-- ==== Sys2Proof/Decode.lean ====
section
/-! DEFINITION. The decoders, total on every word, and after them the encoder, both written from the encoding
tables of the spec: generator instructions (R37, R45 to R49), engine words with their prefixes (R50, R56 to R60 and
the word entries) and command packets (R61, R62, R371). -/
namespace Sys2Proof

/-- Why a word, its prefixes or a packet is no instruction (R64). -/
inductive DecodeError where
  /-- A generator encoding that is not assigned, or fails R49: illegal-instruction trap. -/
  | unassigned
  /-- An engine word of a reserved op, or of E = 6 or 7 (R55). -/
  | reservedOp
  /-- A word with the wrong number of prefixes, or a prefix for another engine (R53). -/
  | prefixCount
  /-- A reserved bit that is not zero, in the word or in a prefix (R55). -/
  | reservedBits
  /-- A field value that the encoding checks refuse (R55, R63). -/
  | illegalValue
  /-- A packet of a reserved OP or with an NDW outside its range (R63). -/
  | badPacket
deriving DecidableEq, Repr

/-- The n bits of w from bit lo upwards. -/
def field (w : W32) (lo n : Nat) : BitVec n := w.extractLsb' lo n

/-- i, unless its reserved bits or its values fail. -/
def checked (zero : Bool) (i : Instr) : Except DecodeError Instr :=
  if !zero then .error .reservedBits else if !i.wf then .error .illegalValue else .ok i

/-! ### Generator instructions -/

/-- A 12-bit I immediate. -/
def immI (w : W32) : BitVec 12 := field w 20 12
/-- A 12-bit S immediate. -/
def immS (w : W32) : BitVec 12 := field w 25 7 ++ field w 7 5
/-- A branch offset without its zero bit. -/
def immB (w : W32) : BitVec 12 := field w 31 1 ++ field w 7 1 ++ field w 25 6 ++ field w 8 4
/-- A jump offset without its zero bit. -/
def immJ (w : W32) : BitVec 20 := field w 31 1 ++ field w 12 8 ++ field w 20 1 ++ field w 21 10

/-- The loads by funct3 (R37). -/
def loadW? : Nat → Option LoadW
  | 0 => some .b | 1 => some .h | 2 => some .w | 3 => some .d | 4 => some .bu | 5 => some .hu | 6 => some .wu
  | _ => none

/-- The stores by funct3 (R37). -/
def storeW? : Nat → Option StoreW
  | 0 => some .b | 1 => some .h | 2 => some .w | 3 => some .d
  | _ => none

/-- The branches by funct3. -/
def branchOp? : Nat → Option BranchOp
  | 0 => some .beq | 1 => some .bne | 4 => some .blt | 5 => some .bge | 6 => some .bltu | 7 => some .bgeu
  | _ => none

/-- The AMOs by funct5; LR and SC (2 and 3) are refused (R38). -/
def amoOp? : Nat → Option AmoOp
  | 0 => some .add | 1 => some .swap | 4 => some .xor | 5 => some .cas | 8 => some .or | 12 => some .and
  | 16 => some .min | 20 => some .max | 24 => some .minu | 28 => some .maxu
  | _ => none

/-- The CSR instructions by funct3. -/
def csrOp? : Nat → Option CsrOp
  | 1 => some .rw | 2 => some .rs | 3 => some .rc | 5 => some .rwi | 6 => some .rsi | 7 => some .rci
  | _ => none

/-- OP (0x33): funct7 × 8 + funct3. -/
def opRR? : Nat → Option AluRR
  | 0 => some .add | 1 => some .sll | 2 => some .slt | 3 => some .sltu
  | 4 => some .xor | 5 => some .srl | 6 => some .or | 7 => some .and
  | 8 => some .mul | 9 => some .mulh | 10 => some .mulhsu | 11 => some .mulhu
  | 12 => some .div | 13 => some .divu | 14 => some .rem | 15 => some .remu
  | 44 => some .min | 45 => some .minu | 46 => some .max | 47 => some .maxu
  | 130 => some .sh1add | 132 => some .sh2add | 134 => some .sh3add
  | 256 => some .sub | 260 => some .xnor | 261 => some .sra | 262 => some .orn | 263 => some .andn
  | 385 => some .rol | 389 => some .ror
  | _ => none

/-- OP-32 (0x3B): funct7 × 8 + funct3. -/
def opRR32? : Nat → Option AluRR
  | 0 => some .addw | 1 => some .sllw | 5 => some .srlw
  | 8 => some .mulw | 12 => some .divw | 13 => some .divuw | 14 => some .remw | 15 => some .remuw
  | 32 => some .addUw
  | 130 => some .sh1addUw | 132 => some .sh2addUw | 134 => some .sh3addUw
  | 256 => some .subw | 261 => some .sraw
  | 385 => some .rolw | 389 => some .rorw
  | _ => none

/-- OP-IMM (0x13) unary instructions by their 12-bit immediate, funct3 = 1. -/
def unary1? : Nat → Option AluU
  | 0x600 => some .clz | 0x601 => some .ctz | 0x602 => some .cpop | 0x604 => some .sextB | 0x605 => some .sextH
  | _ => none

/-- OP-IMM (0x13) unary instructions by their 12-bit immediate, funct3 = 5. -/
def unary5? : Nat → Option AluU
  | 0x287 => some .orcB | 0x6B8 => some .rev8
  | _ => none

/-- OP-IMM-32 (0x1B) unary instructions by their 12-bit immediate, funct3 = 1. -/
def unary32? : Nat → Option AluU
  | 0x600 => some .clzw | 0x601 => some .ctzw | 0x602 => some .cpopw
  | _ => none

/-- OP-IMM (R37). -/
def decodeOpImm (w : W32) : Option Alu :=
  let rd := field w 7 5
  let rs1 := field w 15 5
  let sh := field w 20 6
  match (field w 12 3).toNat with
  | 0 => some (.ri .addi rd rs1 (immI w))
  | 2 => some (.ri .slti rd rs1 (immI w))
  | 3 => some (.ri .sltiu rd rs1 (immI w))
  | 4 => some (.ri .xori rd rs1 (immI w))
  | 6 => some (.ri .ori rd rs1 (immI w))
  | 7 => some (.ri .andi rd rs1 (immI w))
  | 1 => if (field w 26 6) = 0 then some (.sh .slli rd rs1 sh)
         else (unary1? (immI w).toNat).map fun op => .un op rd rs1
  | _ => if (field w 26 6) = 0 then some (.sh .srli rd rs1 sh)
         else if (field w 26 6) = 0x10#6 then some (.sh .srai rd rs1 sh)
         else if (field w 26 6) = 0x18#6 then some (.sh .rori rd rs1 sh)
         else (unary5? (immI w).toNat).map fun op => .un op rd rs1

/-- OP-IMM-32 (R37). -/
def decodeOpImm32 (w : W32) : Option Alu :=
  let rd := field w 7 5
  let rs1 := field w 15 5
  let sh := field w 20 6
  match (field w 12 3).toNat with
  | 0 => some (.ri .addiw rd rs1 (immI w))
  | 1 => if (field w 25 7) = 0 then some (.sh .slliw rd rs1 sh)
         else if (field w 26 6) = 2#6 then some (.sh .slliUw rd rs1 sh)
         else (unary32? (immI w).toNat).map fun op => .un op rd rs1
  | 5 => if (field w 25 7) = 0 then some (.sh .srliw rd rs1 sh)
         else if (field w 25 7) = 0x20#7 then some (.sh .sraiw rd rs1 sh)
         else if (field w 25 7) = 0x30#7 then some (.sh .roriw rd rs1 sh)
         else none
  | _ => none

/-- OP-32: the register forms, and zext.h, whose rs2 is 0 (R37). -/
def decodeOp32 (w : W32) : Option Alu :=
  let rd := field w 7 5
  let rs1 := field w 15 5
  let key := (field w 25 7).toNat * 8 + (field w 12 3).toNat
  if key = 36 then (if field w 20 5 = 0 then some (.un .zextH rd rs1) else none)
  else (opRR32? key).map fun op => .rr op rd rs1 (field w 20 5)

/-- The SYSTEM opcode (R39, R41). -/
def decodeSystem (w : W32) : Option Instr :=
  if w = 0x00000073#32 then some .ecall
  else if w = 0x00100073#32 then some .ebreak
  else if w = 0x10200073#32 then some (.xret 0)
  else if w = 0x30200073#32 then some (.xret 1)
  else if w = 0x10500073#32 then some .wfi
  else (csrOp? (field w 12 3).toNat).map fun op => .csrAccess op (field w 7 5) (field w 15 5) (field w 20 12)

/-- custom-0 (R45): funct3 selects the group and funct7 the instruction. The fields rd and rs2 that a row marks "—"
must be zero. -/
def decodeCustom0 (w : W32) : Option Instr :=
  let rd := field w 7 5
  let rs1 := field w 15 5
  let rs2 := field w 20 5
  let d0 := rd == 0
  let s0 := rs1 == 0
  let t0 := rs2 == 0
  let gate (b : Bool) (i : Instr) : Option Instr := if b then some i else none
  match (field w 12 3).toNat with
  | 0 => match (field w 25 7).toNat with
    | 0 => gate (d0 && t0) (.emit rs1)
    | 1 => gate (d0 && t0) (.emit2 rs1)
    | 2 => gate t0 (.emitnb rd rs1)
    | 3 => gate d0 (.emits rs1 rs2)
    | 4 => gate t0 (.emitq rd rs1)
    | _ => none
  | 1 => match (field w 25 7).toNat with
    | 0 => some (.accrd rd rs2 rs1)
    | _ => none
  | 2 => match (field w 25 7).toNat with
    | 0 => some (.talloc rd rs1 rs2)
    | 1 => gate (d0 && t0) (.tfree rs1)
    | 2 => gate t0 (.tinfo rd rs1)
    | 3 => gate d0 (.twait rs1 rs2)
    | 4 => gate t0 (.tstat rd rs1)
    | 5 => some (.btst rd rs1 rs2)
    | _ => none
  | 3 => match (field w 25 7).toNat with
    | 0 => some (.capNew rd rs1 rs2)
    | 1 => gate d0 (.capShare rs1 rs2)
    | 2 => gate d0 (.capXfer rs1 rs2)
    | 3 => gate (d0 && t0) (.capDrop rs1)
    | 4 => gate d0 (.capNarrow rs1 rs2)
    | 5 => gate t0 (.capInfo rd rs1)
    | 8 => gate d0 (.tdSet rs1 rs2)
    | 9 => gate t0 (.tdGet rd rs1)
    | 10 => gate d0 (.tdBind rs1 rs2)
    | _ => none
  | 4 => match (field w 25 7).toNat with
    | 0 => gate d0 (.barInit rs1 rs2)
    | 1 => gate (d0 && t0) (.barArrive rs1)
    | 2 => gate d0 (.barWait rs1 rs2)
    | 4 => gate d0 (.ringPut rs1 rs2)
    | 5 => some (.ringGet rd rs1 rs2)
    | 6 => gate (d0 && t0) (.ringDone rs1)
    | _ => none
  | 5 => match (field w 25 7).toNat with
    | 0 => gate t0 (.taskSpawn rd rs1)
    | 1 => gate (d0 && t0) (.taskDec rs1)
    | 2 => gate (d0 && s0 && t0) .taskEnd
    | 3 => gate (d0 && s0 && t0) .taskAbort
    | 4 => gate t0 (.taskArg rd rs1)
    | 5 => gate (s0 && t0) (.taskId rd)
    | _ => none
  | 6 => match (field w 25 7).toNat with
    | 0 => gate (d0 && s0 && t0) .bayResume
    | 1 => gate (d0 && t0) (.bayFlush rs1)
    | 2 => gate t0 (.qstat rd rs1)
    | _ => none
  | _ => match (field w 27 5).toNat with
    | 0 => some (.amoPkmin (field w 26 1) (field w 25 1) rd rs1 rs2)
    | 1 => some (.amoPkmax (field w 26 1) (field w 25 1) rd rs1 rs2)
    | _ => none
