-- ==== Sys2Proof/Machine/ClassEngine.lean ====
section
/-! DEFINITION. The class engine: the sparse words kx.ild, kx.spmm, kx.bspmm, kx.sddmm and kx.spadd, and the sort words
(R329 to R346). -/
namespace Sys2Proof.Machine

/-! ### Index tiles (R334, R335) -/

/-- The integer at a linear position of a tile. -/
def State.idxAt (s : State) (b : BayNo) (t : Tile) (l : Nat) : Int := intOf t.fmt (s.tileLin b t l)

/-- The header, if it keeps R335's check at judging with the given limits; zero asks rp[0] = 0. -/
def State.idxHead (s : State) (b : BayNo) (t : Tile) (mMax ncMax : Nat) (zero : Bool) : Option IdxHead :=
  let m := s.idxAt b t 0
  let nc := s.idxAt b t 1
  if t.fmt ≠ Fmt.i32 ∨ t.size < 4 ∨ m < 1 ∨ (mMax : Int) < m ∨ nc < 1 ∨ (ncMax : Int) < nc then none
  else if (t.size : Int) < m + 3 then none
  else
    let g0 := s.idxAt b t 2
    let nnz := s.idxAt b t (m.toNat + 2) - g0
    if (zero ∧ g0 ≠ 0) ∨ nnz < 0 ∨ (t.size : Int) < m + 3 + nnz then none
    else some { m := m.toNat, nc := nc.toNat, nnz := nnz.toNat, first := g0 }

/-- rp[i], counted from the latched first pointer (R334, R336). -/
def State.rowPtr (s : State) (b : BayNo) (t : Tile) (h : IdxHead) (i : Nat) : Int := s.idxAt b t (i + 2) - h.first

/-- col[k]. -/
def State.colAt (s : State) (b : BayNo) (t : Tile) (m k : Nat) : Int := s.idxAt b t (m + 3 + k)

/-- The entries of row i. -/
def State.rowEntries (s : State) (b : BayNo) (t : Tile) (h : IdxHead) (i : Nat) : List Nat :=
  let lo := (s.rowPtr b t h i).toNat
  (List.range ((s.rowPtr b t h (i + 1)).toNat - lo)).map fun k => lo + k

/-- The linear position of the element that breaks R335's check of row i. -/
def State.rowBreak (s : State) (b : BayNo) (t : Tile) (h : IdxHead) (i : Nat) : Option Nat :=
  let lo := s.rowPtr b t h i
  let hi := s.rowPtr b t h (i + 1)
  if hi < lo ∨ (h.nnz : Int) < hi then some (i + 3)
  else
    ((s.rowEntries b t h i).find? fun k =>
      let c := s.colAt b t h.m k
      decide (c < 0) || decide ((h.nc : Int) ≤ c) ||
        (decide (lo.toNat < k) && decide (c ≤ s.colAt b t h.m (k - 1)))).map fun k => h.m + 3 + k

/-! ### Number rules (R337) -/

/-- Operand formats: every code but I32 and the reserved one. -/
def kxOperand (f : Fmt) : Bool := f != Fmt.i32 && f != 0xF
/-- The output format that the operand formats ask for; `wide` lets integer outputs be any of group IA (kx.spadd). -/
def kxOutput (wide allInt : Bool) (f : Fmt) : Bool :=
  if allInt then (if wide then fmtIA f else f == Fmt.i32) else fmtFA f
/-- RND and SAT as the output allows. -/
def kxModes (allInt : Bool) (rnd : BitVec 3) (sat : BitVec 1) : Bool := if allInt then rnd == 0 else sat == 0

* * * *

## To do
Where a line of the data holds "first", show that line.

## Solution to this exercise
    else some { m := m.toNat, nc := nc.toNat, nnz := nnz.toNat, first := g0 }
/-- rp[i], counted from the latched first pointer (R334, R336). -/
def State.rowPtr (s : State) (b : BayNo) (t : Tile) (h : IdxHead) (i : Nat) : Int := s.idxAt b t (i + 2) - h.first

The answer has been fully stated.